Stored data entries
======

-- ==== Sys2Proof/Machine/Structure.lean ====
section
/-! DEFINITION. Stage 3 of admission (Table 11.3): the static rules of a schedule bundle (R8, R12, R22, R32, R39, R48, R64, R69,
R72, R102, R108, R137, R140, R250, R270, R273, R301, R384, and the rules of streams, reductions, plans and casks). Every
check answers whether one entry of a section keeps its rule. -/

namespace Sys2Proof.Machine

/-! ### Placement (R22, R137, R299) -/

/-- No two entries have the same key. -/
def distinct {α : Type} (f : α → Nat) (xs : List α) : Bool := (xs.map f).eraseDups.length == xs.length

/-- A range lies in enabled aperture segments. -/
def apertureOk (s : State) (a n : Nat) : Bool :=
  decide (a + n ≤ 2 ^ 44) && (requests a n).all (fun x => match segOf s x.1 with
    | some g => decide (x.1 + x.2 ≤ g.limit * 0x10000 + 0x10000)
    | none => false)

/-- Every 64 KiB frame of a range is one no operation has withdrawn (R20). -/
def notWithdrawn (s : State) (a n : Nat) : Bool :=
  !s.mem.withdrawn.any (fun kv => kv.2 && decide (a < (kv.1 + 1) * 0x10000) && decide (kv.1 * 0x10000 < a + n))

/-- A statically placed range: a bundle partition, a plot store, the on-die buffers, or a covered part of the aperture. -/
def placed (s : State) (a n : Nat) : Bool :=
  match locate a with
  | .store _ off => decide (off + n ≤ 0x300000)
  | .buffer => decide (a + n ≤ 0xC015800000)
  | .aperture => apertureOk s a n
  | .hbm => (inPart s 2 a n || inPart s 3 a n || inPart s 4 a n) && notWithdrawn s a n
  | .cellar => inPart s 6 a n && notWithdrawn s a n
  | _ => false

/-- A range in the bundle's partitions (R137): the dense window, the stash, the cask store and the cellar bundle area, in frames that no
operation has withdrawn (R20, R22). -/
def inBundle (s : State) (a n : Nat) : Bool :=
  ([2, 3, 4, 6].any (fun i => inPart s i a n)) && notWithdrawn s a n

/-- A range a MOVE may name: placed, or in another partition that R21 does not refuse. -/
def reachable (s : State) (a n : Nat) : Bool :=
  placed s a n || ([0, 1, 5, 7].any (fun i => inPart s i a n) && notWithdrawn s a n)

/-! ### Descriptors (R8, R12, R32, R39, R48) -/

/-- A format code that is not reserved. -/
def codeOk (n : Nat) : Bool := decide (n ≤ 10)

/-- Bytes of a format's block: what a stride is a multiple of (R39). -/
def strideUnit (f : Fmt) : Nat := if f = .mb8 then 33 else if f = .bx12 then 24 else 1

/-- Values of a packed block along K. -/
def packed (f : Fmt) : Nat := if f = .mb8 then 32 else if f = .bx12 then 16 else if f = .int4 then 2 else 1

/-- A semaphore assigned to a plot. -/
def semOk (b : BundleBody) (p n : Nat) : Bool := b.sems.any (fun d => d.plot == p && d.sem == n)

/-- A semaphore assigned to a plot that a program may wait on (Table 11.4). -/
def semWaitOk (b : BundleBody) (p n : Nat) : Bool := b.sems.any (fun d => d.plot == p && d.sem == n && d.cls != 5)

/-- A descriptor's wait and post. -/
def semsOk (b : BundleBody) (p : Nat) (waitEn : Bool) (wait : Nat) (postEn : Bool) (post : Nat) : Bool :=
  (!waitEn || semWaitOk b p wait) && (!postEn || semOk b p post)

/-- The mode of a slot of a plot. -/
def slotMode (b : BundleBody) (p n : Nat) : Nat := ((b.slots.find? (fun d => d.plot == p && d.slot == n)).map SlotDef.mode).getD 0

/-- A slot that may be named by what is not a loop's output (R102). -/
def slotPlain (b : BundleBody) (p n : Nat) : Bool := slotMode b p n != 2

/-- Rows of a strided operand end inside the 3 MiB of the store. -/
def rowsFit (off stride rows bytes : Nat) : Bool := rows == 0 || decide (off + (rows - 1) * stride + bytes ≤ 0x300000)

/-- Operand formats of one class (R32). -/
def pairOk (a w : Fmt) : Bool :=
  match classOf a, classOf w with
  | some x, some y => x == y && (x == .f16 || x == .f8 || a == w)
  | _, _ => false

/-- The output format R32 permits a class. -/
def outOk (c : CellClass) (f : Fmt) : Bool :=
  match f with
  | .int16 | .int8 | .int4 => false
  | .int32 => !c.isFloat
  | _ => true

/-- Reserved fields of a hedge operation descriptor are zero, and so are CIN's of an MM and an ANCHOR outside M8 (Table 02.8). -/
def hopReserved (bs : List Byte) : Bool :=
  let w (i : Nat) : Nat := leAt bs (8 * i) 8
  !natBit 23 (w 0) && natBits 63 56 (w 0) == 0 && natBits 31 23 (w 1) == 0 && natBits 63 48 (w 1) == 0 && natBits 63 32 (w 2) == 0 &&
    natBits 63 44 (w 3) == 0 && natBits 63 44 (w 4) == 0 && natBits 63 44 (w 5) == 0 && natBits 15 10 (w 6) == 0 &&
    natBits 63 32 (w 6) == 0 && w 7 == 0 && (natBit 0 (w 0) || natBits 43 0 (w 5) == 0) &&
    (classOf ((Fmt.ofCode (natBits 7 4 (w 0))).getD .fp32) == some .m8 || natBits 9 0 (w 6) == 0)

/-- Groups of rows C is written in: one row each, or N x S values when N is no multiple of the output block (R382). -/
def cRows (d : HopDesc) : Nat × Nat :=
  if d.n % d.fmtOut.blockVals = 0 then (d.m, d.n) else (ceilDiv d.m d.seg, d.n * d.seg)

======

_Task goal_.
Would you repeat the records above without any changes?

_Task response_.
-- ==== Sys2Proof/Machine/Structure.lean ====
section
/-! DEFINITION. Stage 3 of admission (Table 11.3): the static rules of a schedule bundle (R8, R12, R22, R32, R39, R48, R64, R69,
R72, R102, R108, R137, R140, R250, R270, R273, R301, R384, and the rules of streams, reductions, plans and casks). Every
check answers whether one entry of a section keeps its rule. -/

namespace Sys2Proof.Machine

/-! ### Placement (R22, R137, R299) -/

/-- No two entries have the same key. -/
def distinct {α : Type} (f : α → Nat) (xs : List α) : Bool := (xs.map f).eraseDups.length == xs.length

/-- A range lies in enabled aperture segments. -/
def apertureOk (s : State) (a n : Nat) : Bool :=
  decide (a + n ≤ 2 ^ 44) && (requests a n).all (fun x => match segOf s x.1 with
    | some g => decide (x.1 + x.2 ≤ g.limit * 0x10000 + 0x10000)
    | none => false)

/-- Every 64 KiB frame of a range is one no operation has withdrawn (R20). -/
def notWithdrawn (s : State) (a n : Nat) : Bool :=
  !s.mem.withdrawn.any (fun kv => kv.2 && decide (a < (kv.1 + 1) * 0x10000) && decide (kv.1 * 0x10000 < a + n))

/-- A statically placed range: a bundle partition, a plot store, the on-die buffers, or a covered part of the aperture. -/
def placed (s : State) (a n : Nat) : Bool :=
  match locate a with
  | .store _ off => decide (off + n ≤ 0x300000)
  | .buffer => decide (a + n ≤ 0xC015800000)
  | .aperture => apertureOk s a n
  | .hbm => (inPart s 2 a n || inPart s 3 a n || inPart s 4 a n) && notWithdrawn s a n
  | .cellar => inPart s 6 a n && notWithdrawn s a n
  | _ => false

/-- A range in the bundle's partitions (R137): the dense window, the stash, the cask store and the cellar bundle area, in frames that no
operation has withdrawn (R20, R22). -/
def inBundle (s : State) (a n : Nat) : Bool :=
  ([2, 3, 4, 6].any (fun i => inPart s i a n)) && notWithdrawn s a n

/-- A range a MOVE may name: placed, or in another partition that R21 does not refuse. -/
def reachable (s : State) (a n : Nat) : Bool :=
  placed s a n || ([0, 1, 5, 7].any (fun i => inPart s i a n) && notWithdrawn s a n)

/-! ### Descriptors (R8, R12, R32, R39, R48) -/

/-- A format code that is not reserved. -/
def codeOk (n : Nat) : Bool := decide (n ≤ 10)

/-- Bytes of a format's block: what a stride is a multiple of (R39). -/
def strideUnit (f : Fmt) : Nat := if f = .mb8 then 33 else if f = .bx12 then 24 else 1

/-- Values of a packed block along K. -/
def packed (f : Fmt) : Nat := if f = .mb8 then 32 else if f = .bx12 then 16 else if f = .int4 then 2 else 1

/-- A semaphore assigned to a plot. -/
def semOk (b : BundleBody) (p n : Nat) : Bool := b.sems.any (fun d => d.plot == p && d.sem == n)

/-- A semaphore assigned to a plot that a program may wait on (Table 11.4). -/
def semWaitOk (b : BundleBody) (p n : Nat) : Bool := b.sems.any (fun d => d.plot == p && d.sem == n && d.cls != 5)

/-- A descriptor's wait and post. -/
def semsOk (b : BundleBody) (p : Nat) (waitEn : Bool) (wait : Nat) (postEn : Bool) (post : Nat) : Bool :=
  (!waitEn || semWaitOk b p wait) && (!postEn || semOk b p post)

/-- The mode of a slot of a plot. -/
def slotMode (b : BundleBody) (p n : Nat) : Nat := ((b.slots.find? (fun d => d.plot == p && d.slot == n)).map SlotDef.mode).getD 0

/-- A slot that may be named by what is not a loop's output (R102). -/
def slotPlain (b : BundleBody) (p n : Nat) : Bool := slotMode b p n != 2

/-- Rows of a strided operand end inside the 3 MiB of the store. -/
def rowsFit (off stride rows bytes : Nat) : Bool := rows == 0 || decide (off + (rows - 1) * stride + bytes ≤ 0x300000)

/-- Operand formats of one class (R32). -/
def pairOk (a w : Fmt) : Bool :=
  match classOf a, classOf w with
  | some x, some y => x == y && (x == .f16 || x == .f8 || a == w)
  | _, _ => false

/-- The output format R32 permits a class. -/
def outOk (c : CellClass) (f : Fmt) : Bool :=
  match f with
  | .int16 | .int8 | .int4 => false
  | .int32 => !c.isFloat
  | _ => true

/-- Reserved fields of a hedge operation descriptor are zero, and so are CIN's of an MM and an ANCHOR outside M8 (Table 02.8). -/
def hopReserved (bs : List Byte) : Bool :=
  let w (i : Nat) : Nat := leAt bs (8 * i) 8
  !natBit 23 (w 0) && natBits 63 56 (w 0) == 0 && natBits 31 23 (w 1) == 0 && natBits 63 48 (w 1) == 0 && natBits 63 32 (w 2) == 0 &&
    natBits 63 44 (w 3) == 0 && natBits 63 44 (w 4) == 0 && natBits 63 44 (w 5) == 0 && natBits 15 10 (w 6) == 0 &&
    natBits 63 32 (w 6) == 0 && w 7 == 0 && (natBit 0 (w 0) || natBits 43 0 (w 5) == 0) &&
    (classOf ((Fmt.ofCode (natBits 7 4 (w 0))).getD .fp32) == some .m8 || natBits 9 0 (w 6) == 0)

/-- Groups of rows C is written in: one row each, or N x S values when N is no multiple of the output block (R382). -/
def cRows (d : HopDesc) : Nat × Nat :=
  if d.n % d.fmtOut.blockVals = 0 then (d.m, d.n) else (ceilDiv d.m d.seg, d.n * d.seg)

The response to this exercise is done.